AEX
-11.9800
Le camp de la cheffe du gouvernement italien Giorgia Meloni est bien parti pour dépasser celui du président français Emmanuel Macron au Parlement européen, au moment où la dirigeante d'extrême droite entend donner de la voix sur la répartition des postes-clés dans l'UE.
Le Parti Fratelli d'Italia de Mme Meloni et d'autres forces d'extrême droite ont augmenté leur nombre de députés à Strasbourg après les élections européennes du 9 juin.
En revanche, le groupe Renew Europe, où se retrouvent libéraux et centristes, dont les élus français de Renaissance, a perdu des sièges. Il en a même encore perdu vendredi, avec le départ annoncé des eurodéputés du parti tchèque Ano, du milliardaire eurosceptique et ancien chef du gouvernement Andrej Babis.
Le groupe des Conservateurs et réformistes européens (ECR), où siège Fratelli d'Italia, revendique aujourd'hui la troisième place au Parlement européen, avec 83 députés contre 81 pour Renew (74 sans les sept eurodéputés tchèques qui n'ont pas encore totalement officialisé leur départ).
Un écart qui change tout, selon la cheffe du gouvernement italien. Par tradition, les postes-clés dans l'Union européenne doivent être attribués en tenant compte des résultats des élections européennes.
Or, les forces politiques arrivées en tête le 9 juin, les chrétiens démocrates du PPE, suivis des socio-démocrates du groupe S&D, entendent bien reconstituer la majorité dont ils disposaient avec les centristes de Renew lors de la législature précédente.
Ensemble, ces trois groupes politiques disposent d'une majorité confortable d'environ 400 sièges sur un total de 720 eurodéputés.
Forts de ce calcul, les dirigeants européens PPE, S&D et Renew, ont commencé à discuter entre eux lundi soir, lors d'un sommet informel des 27, de l'attribution des "top jobs" de l'UE.
- "Surréaliste" -
Au grand dam de Mme Meloni qui a jugé "surréaliste" de ne pas être invitée à la table des négociations. "Les élections ont clairement déplacé le centre de gravité de l'Europe vers la droite", sans que cela ne change rien à la table des 27, a-t-elle déploré dans un entretien au quotidien italien Il Giornale.

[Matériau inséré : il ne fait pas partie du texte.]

/-- Settles O19: the cell is placed in a state with the ring and the counters as they were; its entry is made in
the room that is there or that the oldest unpinned entry leaves, and a one-cell chunk is checked at once. -/
theorem cellCreatesEntry : Obligations.CellCreatesEntry := by
  intro s f mend c hear hnone u i room e good accepted overrun
  have hrun : exec i s = .next (u.takeCell c) := exec_cellCommand hear
  have hring : u.ring = s.ring := s.ring_seen mend c
  have hcnt : u.counters = s.counters := s.counters_seen mend c
  have hent : ∀ w : State, w.ring = s.ring → w.entry? c.feed c.seq = none := fun w hw => by
    simpa only [State.entry?, hw] using hnone
  have hroom : ∀ w : State, w.ring = s.ring → (w.hasRoom true = true ↔ room) := fun w hw => by
    simp only [State.hasRoom, State.buffersUsed, hw, Bool.not_true, Bool.false_or, Bool.and_eq_true,
      decide_eq_true_eq]
    exact Iff.rfl
  have hnoroom : ∀ w : State, w.ring = s.ring → ¬room → w.hasRoom true = false := fun w hw hno =>
    Bool.eq_false_iff.mpr fun h => hno ((hroom w hw).mp h)
  have hpartial : ∀ w : State, w.ring = s.ring → room → c.hdr.cells ≠ 1 → w.placeCell c = w.entered c :=
    fun w hw hr hn => State.placeCell_partial (hent w hw) (State.makeRoom_of_room ((hroom w hw).mpr hr) ..)
      ((hroom w hw).mpr hr) hn
  have hrefused : ∀ w : State, w.ring = s.ring → ¬room → (∀ x ∈ s.ring, 0 < x.pins) →
      w.placeCell c = w.dropCell c.feed := fun w hw hno hp =>
    State.placeCell_refused (hent w hw) (hnoroom w hw hno) (hw ▸ hp)
  have hevicts : ∀ w : State, w.ring = s.ring → ¬room → s.RingOk → c.hdr.cells ≠ 1 → ∀ before v after,
      s.ring = before ++ v :: after → (∀ x ∈ before, 0 < x.pins) → v.pins = 0 → v.cells ≠ [] →
      ¬(v.feed = c.feed ∧ v.seq = c.seq) ∧ w.placeCell c = (w.removeEntry v.feed v.seq).entered c
        ∧ (w.removeEntry v.feed v.seq).ring = before ++ after := by
    intro w hw hno hok hn before v after hr hb hv hcells
    have hwok : w.RingOk := by simpa only [State.RingOk, State.buffersUsed, hw] using hok
    obtain ⟨hne, hplace⟩ := State.placeCell_evicts_for (hent w hw) (hnoroom w hw hno) hwok hn (hw.trans hr) hb hv
      hcells
    exact ⟨hne, hplace, hwok.ring_evicted (hw.trans hr)⟩
  have hentered : ∀ w : State, w.counters = s.counters → (w.entered c).counters = accepted := fun w hw =>
    (w.counters_entered c).trans
      (congrArg (fun k : StationCounters => { k with cellsAccepted := k.cellsAccepted + 1 }) hw)
  have hdropped : ∀ w : State, w.counters = s.counters → w.countPoolOverrun.counters = overrun := fun w hw =>
    congrArg (fun k : StationCounters => { k with poolOverruns := k.poolOverruns + 1 }) hw
  refine ⟨fun hc => ?none, fun x hc hseq => ?some⟩
  case none =>
    have hcu : u.ctx? c.feed = none := (s.ctx?_seen mend c c.feed).trans hc
    rw [hrun, State.takeCell_contextless hcu]
    refine ⟨fun hr hn => ?_, fun hr hn => ?_, fun hno hp => ?_, fun hno hok hn before v after hr hb hv hcells => ?_⟩
    · rw [hpartial u hring hr hn, State.entered_contextless hcu, hring, hcnt]
      rfl
    · obtain ⟨hpass, hfail⟩ := State.placeCell_single (hent u hring) ((hroom u hring).mpr hr) hn
      have hce : (u.entered c).ctx? c.feed = none := by
        rw [State.entered_contextless hcu]
        exact hcu
      refine ⟨fun hk => ?_, fun hk => ?_⟩
      · have hwhole : u.enteredWhole c = { u.entered c with ring := s.ring ++ [{ e with whole := true }] } := by
          rw [← hring, ← show (u.enteredWhole c).ring = u.ring ++ [{ e with whole := true }] from
            State.ring_enteredWhole (hent u hring)]
          rfl
        rw [hpass hk, State.report_contextless (s := u.enteredWhole c) hce, hwhole, State.entered_contextless hcu, hcnt]
      · have hgone := State.ring_entered_removed (hent u hring)
        rw [hfail hk]
        rw [State.removeEntry_contextless hce] at hgone ⊢
        simp only at hgone
        rw [hgone, State.entered_contextless hcu, hcnt]
    · rw [hrefused u hring hno hp, State.dropCell_contextless hcu, ← hdropped u hcnt]
      rfl
    · obtain ⟨-, hplace, hleft⟩ := hevicts u hring hno hok hn before v after hr hb hv hcells
      refine ⟨_, congrArg _ hplace, (State.ring_entered ..).trans (congrArg (· ++ [e]) hleft),
        hentered _ ((u.counters_removeEntry ..).trans hcnt), ?_⟩
      rw [State.entered_contextless (State.ctx?_removeEntry_none hcu)]
      exact u.removalReported v
  case some =>
    have hcu : u.ctx? c.feed = some x := (s.ctx?_seen mend c c.feed).trans hc
    obtain ⟨y, d, hy, hd, hdh, hyx, hpos⟩ := State.placed_sighted hcu hseq
    have hwring : (u.sight c.feed c.seq).ring = s.ring := (u.ring_sight ..).trans hring
    have hwcnt : (u.sight c.feed c.seq).counters = s.counters := (u.counters_sight ..).trans hcnt
    have hlive : s.station = .live → u.windowsRun = true := fun h => by
      simp [State.windowsRun, u, s.station_seen mend c, h]
    have hwlive : s.station = .live → (u.sight c.feed c.seq).windowsRun = true := fun h =>
      ((u.frame_sight c.feed c.seq).observe (·.windowsRun) fun _ => rfl).trans (hlive h)
    refine ⟨_, d, hrun, hd, hdh, ?_⟩
    rw [State.takeCell_sighted hcu hseq] at hd ⊢
    refine ⟨fun hno hp => ?refused, fun hr hn => ?several,
      fun hno hok hn before v after hr hb hv hcells => ?evicted, fun hr hn => ?single⟩
    case refused =>
      rw [hrefused _ hwring hno hp] at hd ⊢
      obtain rfl := Option.some.inj ((State.ctx?_dropCell hy).symm.trans hd)
      exact ⟨hwring, hdropped _ hwcnt, rfl⟩
    case several =>
      rw [hpartial _ hwring hr hn] at hd ⊢
      refine ⟨(State.ring_entered ..).trans (congrArg (· ++ [e]) hwring), hentered _ hwcnt, fun hl p hp => ?_⟩
      obtain ⟨z, hz, -, hzpos⟩ := State.entered_window hy
      obtain rfl : z = d := Option.some.inj (hz.symm.trans hd)
      obtain ⟨p', hp', hw⟩ := State.sighted_position hcu hy hp
      exact ⟨p'.gathered, by rw [hzpos (hwlive hl), hp']; rfl, hw.gathers⟩
    case evicted =>
      obtain ⟨hne, hplace, hleft⟩ := hevicts _ hwring hno hok hn before v after hr hb hv hcells
      have hrest := ((u.sight c.feed c.seq).removeEntry v.feed v.seq).entered_rest c
      have htold := ((u.sight c.feed c.seq).removalReported v).told (u.waitsOnly_sight c.feed c.seq)
        (u.sight_rest c.feed c.seq) (t := ((u.sight c.feed c.seq).removeEntry v.feed v.seq).entered c)
        (congrArg State.answers hrest :) (congrArg State.mendQueue hrest :) (State.pos?_entered_ne _ hne)
      rw [hplace]
      exact ⟨(State.ring_entered ..).trans (congrArg (· ++ [e]) hleft),
        hentered _ ((State.counters_removeEntry ..).trans hwcnt), htold⟩
    case single =>
      have hwroom := (hroom _ hwring).mpr hr
      obtain ⟨hpass, hfail⟩ := State.placeCell_single (hent _ hwring) hwroom hn
      refine ⟨?_, fun hk => ?failed, fun hk => ?passed⟩
      · rw [State.placeCell_creates (hent _ hwring) (State.makeRoom_of_room hwroom ..) hwroom,
          State.counters_checkChunk]
        exact hentered _ hwcnt
      case failed =>
        have hrest := (u.sight c.feed c.seq).entered_rest c
        rw [hfail hk] at hd ⊢
        refine ⟨(State.ring_entered_removed (hent _ hwring)).trans hwring, ?_, fun p hl hp habsent => ?_⟩
        · rw [State.answers_removeEntry, show ((u.sight c.feed c.seq).entered c).answers = u.answers from
            (congrArg State.answers hrest :).trans (congrArg State.answers (u.sight_rest c.feed c.seq) :)]
        · obtain ⟨p', hp', heq, -⟩ := State.sighted_position hcu hy hp
          obtain ⟨d', q, hd', hq, hqe⟩ := State.entered_failed (hwlive hl) hy hp' (by rw [heq]; exact habsent)
          obtain rfl : d = d' := Option.some.inj (hd.symm.trans hd')
          rw [hqe] at hq
          refine ⟨_, hq, rfl, rfl, ?_, ?_⟩ <;> rw [heq]
      case passed =>
        obtain ⟨z, hz, ⟨ps, hzy⟩, -⟩ := State.entered_window hy
        have hends : FeedContext.EndsAs x z := by
          obtain ⟨_, _, _, rfl⟩ := hyx
          rw [hzy]
          exact .of_same rfl rfl rfl rfl rfl
        rw [hpass hk] at hd ⊢
        refine ⟨State.entry?_single (hent _ hwring) c.hdr, fun hl hw => ?_, fun hl => ?_⟩
        · obtain ⟨d', hd', he⟩ := State.reportLast_end (s := (u.sight c.feed c.seq).enteredWhole c) hz hends hl hw
          obtain rfl : d = d' := Option.some.inj (hd.symm.trans hd')
          exact he
        · obtain ⟨k, hk', hreported⟩ := State.entered_reported hcu (hent u hring) (hlive hl) hy hyx (hpos c.seq)
          rw [hring] at hreported
          exact ⟨_, k, hk', hreported, by rw [State.reportLast]⟩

Et la dirigeante compte bien se rattraper à l'occasion du prochain round de négociations, prévu les 27 et 28 juin à Bruxelles lors d'un nouveau sommet européen.
La bataille pour la troisième place n'est toutefois pas terminée. Il faudra attendre mercredi pour mesurer avec exactitude le rapport de forces entre ECR et Renew, à l'issue de la constitution formelle des groupes, et des derniers ralliements toujours possibles avant cette date.
Le paysage devrait donc être éclairci pour le sommet des 27 qui doit désigner les présidents de la Commission européenne, du Conseil européen, ainsi que le chef de la diplomatie européenne.
Ursula von der Leyen, soutenue par le PPE, paraît bien placée pour se voir confier un second mandat à la tête de la Commission européenne. Un accord s'est largement dessiné sur son nom lundi soir. Si ce choix est confirmé jeudi ou vendredi, elle devra encore recevoir l'approbation du Parlement européen.
La présidence du Conseil européen, qui rassemble les dirigeants des 27, devrait revenir à l'ancien Premier ministre socialiste portugais Antonio Costa, et le poste de cheffe de la diplomatie européenne à la Première ministre estonienne Kaja Kallas, membre de Renew.
- "Surprises" -
Ces décisions se prennent à la majorité qualifiée entre les 27 et Mme Meloni n'a, a priori, pas les moyens de s'y opposer. "Elle n'est pas faiseuse de rois, en aucune circonstance", a résumé un diplomate européen rompu aux négociations entre les Etats membres de l'UE.
Au Parlement européen, le camp de Mme Meloni, même associé au reste de l'extrême droite, dont le Rassemblement national français de Jordan Bardella ou le Fidesz de Viktor Orban, n'a pas la majorité.
Même si l'ECR devait confirmer sa troisième place, cela ne changerait pas l'équilibre au sein du Parlement, fait valoir une source parlementaire du PPE.
Pas de quoi cependant décourager Mme Meloni.
"Je pense que dans l'actuel parlement, sur plusieurs dossiers, nous verrons qu'il peut y avoir un changement dans les sujets traités, dans les priorités, dans la façon de considérer certaines politiques", a-t-elle affirmé, promettant des "surprises".